Designing a Sucrose Phosphorylase from Leuconostoc mesenteroides for the Highly Selective Production of EGCG-4′- O -α- d -Glucopyranoside

The major green tea polyphenol, epigallocatechin gallate (EGCG), has beneficial antioxidant and anti-inflammatory activities but suffers from poor solubility and stability. Its monoglycosylated derivative, (-)-epigallocatechin gallate 4'-O-α-d-glucopyranoside (EGCG-G1), partially overcomes these limitations. In this study, we engineered Leuconostoc mesenteroides sucrose phosphorylase (LmSPase) for efficient EGCG-G1 production.
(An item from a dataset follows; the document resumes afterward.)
-- ==== Sys2Proof/Laws/State.lean ====
section
/-! SUPPORT. One lemma per field per update of the state and of a slice: what the update leaves as it was. -/

namespace Sys2Proof.Machine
The triple mutant M3 (T219L/E393I/N335G), created via loop engineering, consensus design, and Rosetta Dock design, exhibited 4.09-fold higher transglycosylase activity at 30 °C, a 1.69-fold longer half-life at 45 °C, and significantly improved regioselectivity compared to the wild type. In a fed-batch reaction at 30 °C and pH 6.0, 25 g/L EGCG was converted within 24 h, producing 31.11 g/L (91.92% yield) of EGCG-G1 with 87.27% purity. This semirational design strategy enhanced the key properties of LmSPase and provides an effective biocatalyst for EGCG-G1 production.